Troubleshooting: If you encounter a “command not found” error, add your local bin to PATH:

echo 'export PATH="$HOME/.local/bin:$PATH"' >> ~/.bashrc
source ~/.bashrc

Configure eopod with your TPU project details:

eopod configure --project-id YOUR_PROJECT_ID --zone YOUR_ZONE --tpu-name YOUR_TPU_NAME

2. Install Required Dependencies#

Install the necessary packages for model training and conversion:

# Install required dependencies
eopod run pip install torch --index-url https://download.pytorch.org/whl/cpu

# Install EasyDeL from the latest source
eopod run pip install git+https://github.com/erfanzar/easydel

3. Set Up Authentication#

Connect to your experiment tracking and model hosting accounts:

# Login to Hugging Face Hub
eopod run "python -c 'from huggingface_hub import login; login(token=\"YOUR_HF_TOKEN\")'"

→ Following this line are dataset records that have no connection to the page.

/-! ### The access procedures (20_memory.md rules R212 to R218) -/

/-- The exception of a failed translation or access (rule R218). -/
def faultCause : Access → XlateFault → Cause
  | .fetch, .pageFault => .instrPageFault
  | .fetch, .accessFault => .instrAccessFault
  | .load, .pageFault => .loadPageFault
  | .load, .accessFault => .loadAccessFault
  | .store, .pageFault => .storePageFault
  | .store, .accessFault => .storeAccessFault

/-- The exception of a misaligned data address (rule R212). -/
def misalignedCause : Access → Cause
  | .fetch => .instrAddrMisaligned
  | .load => .loadAddrMisaligned
  | .store => .storeAddrMisaligned

/-- The address steps that LR, SC, AMO, loads and stores share: alignment, translation, PMP (rules R215, R216,
R243). -/
def dataAddr (acc : Access) (va : Word) (n : Nat) (s : State) : Except Exn Nat :=
  if va.toNat % n ≠ 0 then .error ⟨misalignedCause acc, va⟩
  else
    match translate acc .data va s with
    | .error k => .error ⟨faultCause acc k, va⟩
    | .ok pa => if pmpOk acc pa n s then .ok pa else .error ⟨faultCause acc .accessFault, va⟩

/-- `MemRead(va, n)` (rule R215). -/
def memRead (va : Word) (n : Nat) (s : State) : Except Exn Word :=
  match dataAddr .load va n s with
  | .error e => .error e
  | .ok pa =>
    match physRead .data none pa n s with
    | none => .error ⟨.loadAccessFault, va⟩
    | some v => .ok v

/-- `MemWrite(va, n, v)` (rule R216). -/
def memWrite (va : Word) (n : Nat) (v : Word) (s : State) : Except Exn State :=
  match dataAddr .store va n s with
  | .error e => .error e
  | .ok pa =>
    match physWrite pa n v s with
    | none => .error ⟨.storeAccessFault, va⟩
    | some s' => .ok s'

/-- `FetchParcel(va)` (rule R217). -/
def fetchParcel (slot : Slot) (va : Word) (s : State) : Except Exn (BitVec 16) :=
  match translate .fetch slot va s with
  | .error k => .error ⟨faultCause .fetch k, va⟩
  | .ok pa =>
    if pmpOk .fetch pa 2 s then
      match physRead slot none pa 2 s with
      | none => .error ⟨.instrAccessFault, va⟩
      | some v => .ok (v.setWidth 16)
    else .error ⟨.instrAccessFault, va⟩

/-! ### Loads and stores of the register files -/

/-- How a loaded value is extended (43_loadstore.md rule R521). -/
inductive Ext where
  | signed
  | unsigned
deriving DecidableEq, Repr

/-- `ext(v)` of an `n`-byte value. -/
def extendLoad (ext : Ext) (n : Nat) (v : Word) : Word :=
  match ext with
  | .signed => sextBytes n v
  | .unsigned => v

/-- A load into `x[rd]` (43_loadstore.md rule R521). -/
def loadX (rd : Reg) (ea : Word) (n : Nat) (ext : Ext) (s : State) : State :=
  match memRead ea n s with
  | .error e => deliver e s
  | .ok v => writeX rd (extendLoad ext n v) s

/-- A store of the low `n` bytes of a value (43_loadstore.md rule R522). -/
def storeBytes (ea : Word) (n : Nat) (v : Word) (s : State) : State :=
  match memWrite ea n v s with
  | .error e => deliver e s
  | .ok s' => s'

/-- Run an effect of a floating-point instruction where `mstatus.FS` enables it (47_float_f.md rule R663). -/
def fpEnabled (bits : Word) (s : State) (k : State → State) : State :=
  if mstatusFS s = 0#2 then illegal bits s else k s

/-- A load into `f[rd]` (47_float_f.md rule R670, 48_float_d.md rule R721). -/
def loadF (bits : Word) (fmt : Fmt) (rd : FReg) (ea : Word) (s : State) : State :=
  fpEnabled bits s fun s =>
    match memRead ea (match fmt with | .s => 4 | .d => 8) s with
    | .error e => deliver e s
    | .ok v => writeFDirty rd (packFmt fmt v) s

/-- A store of `f[rs2]`: the low bits raw (47_float_f.md rule R671, 48_float_d.md rule R722). -/
def storeF (bits : Word) (fmt : Fmt) (rs2 : FReg) (ea : Word) (s : State) : State :=
  fpEnabled bits s fun s => storeBytes ea (match fmt with | .s => 4 | .d => 8) (readF rs2 s) s

/-! ### Control transfer (42_control.md rule R500) -/

/-- The address after the instruction, the link value. -/
def linkAddr (len : Nat) (s : State) : Word := norm s.cfg.xlen (s.pc + BitVec.ofNat 64 len)

/-- `pc <- pc + offset`, which is written to `npc`. -/
def jumpRel (offset : Word) (s : State) : State := { s with npc := norm s.cfg.xlen (s.pc + offset) }

/-- `pc <- target & ~1`. -/
def jumpTo (target : Word) (s : State) : State := { s with npc := norm s.cfg.xlen (target &&& ~~~1#64) }

/-- A conditional branch: a condition that fails leaves `npc`. -/
def branch (taken : Bool) (offset : Word) (s : State) : State := if taken then jumpRel offset s else s

/-- A jump through a register with its link (42_control.md rule R502): the target is read first. -/
def jumpReg (rd rs1 : Reg) (offset : Word) (len : Nat) (s : State) : State :=
  let target := readX rs1 s + offset
  writeX rd (linkAddr len s) (jumpTo target s)

/-! ### Reservations and atomics (46_atomics.md) -/

/-- `LR(n)` (rule R621). -/
def loadReserved (n : Nat) (rd rs1 : Reg) (s : State) : State :=
  let ea := readX rs1 s
  match dataAddr .load ea n s with
  | .error e => deliver e s
  | .ok pa =>
    match physRead .data none pa n s with
    | none => deliver ⟨.loadAccessFault, ea⟩ s
    | some v => writeX rd (sextBytes n v) { s with resv := mapInsert pa v s.resv }

/-- `SC(n)` (rule R623): a miss empties the table, a hit consumes its entry. -/
def storeConditional (n : Nat) (rd rs1 rs2 : Reg) (s : State) : State :=
  let ea := readX rs1 s
  let new := truncBytes n (readX rs2 s)
  match dataAddr .store ea n s with
  | .error e => deliver e s
  | .ok pa =>
    match mapLookup pa s.resv with
    | none => writeX rd 1 { s with resv := [] }
    | some e =>
      let s1 := { s with resv := mapErase pa s.resv }
      match physCas pa n (truncBytes n e) new s1 with
      | none => deliver ⟨.storeAccessFault, ea⟩ s1
      | some (ok, s2) => writeX rd (if ok then 0 else 1) s2

/-- `AMO(n, kind)` (rule R630). -/
def amo (kind : AtomicKind) (n : Nat) (rd rs1 rs2 : Reg) (s : State) : State :=
  let ea := readX rs1 s
  let src := truncBytes n (readX rs2 s)
  match dataAddr .store ea n s with
  | .error e => deliver e s
  | .ok pa =>
    match physAtomic kind pa n src s with
    | none => deliver ⟨.storeAccessFault, ea⟩ s
    | some (old, s1) => writeX rd (sextBytes n old) s1

/-! ### Fences, environment calls, the Halt instruction (44_system.md) -/

/-- Every icache line becomes invalid (rules R551, R559). -/
def flushIcache (s : State) : State := { s with icache := [] }

/-- The environment-call exception of the current mode (rule R552). -/
def ecallCause : Priv → Cause
  | .user => .ecallU
  | .supervisor => .ecallS
  | .machine => .ecallM

/-- The Halt instruction (rule R557). -/
def haltHart (s : State) : State :=
  { s with haltPc := s.pc, haltCode := readX 10 s, runState := .halt }

/-- EBREAK and C.EBREAK (rules R553, R557). -/
def breakOrHalt (s : State) : State :=
  if s.cfg.haltOnEbreak then haltHart s else deliver ⟨.breakpoint, s.pc⟩ s

end Sys2Proof.Machine
end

# Login to Weights & Biases
eopod run python -m wandb login YOUR_WANDB_TOKEN

Fine-Tuning Methods#

EasyDeL provides several state-of-the-art fine-tuning techniques. Below you’ll find examples for each method with explanations of their use cases.

Tip: To explore all available parameters for any script, use the --help flag:

eopod run python -m easydel.scripts.finetune.dpo --help

Direct Preference Optimization (DPO)#

Use Case: Fine-tune a model from human preference data to align with human preferences without needing a separate reward model.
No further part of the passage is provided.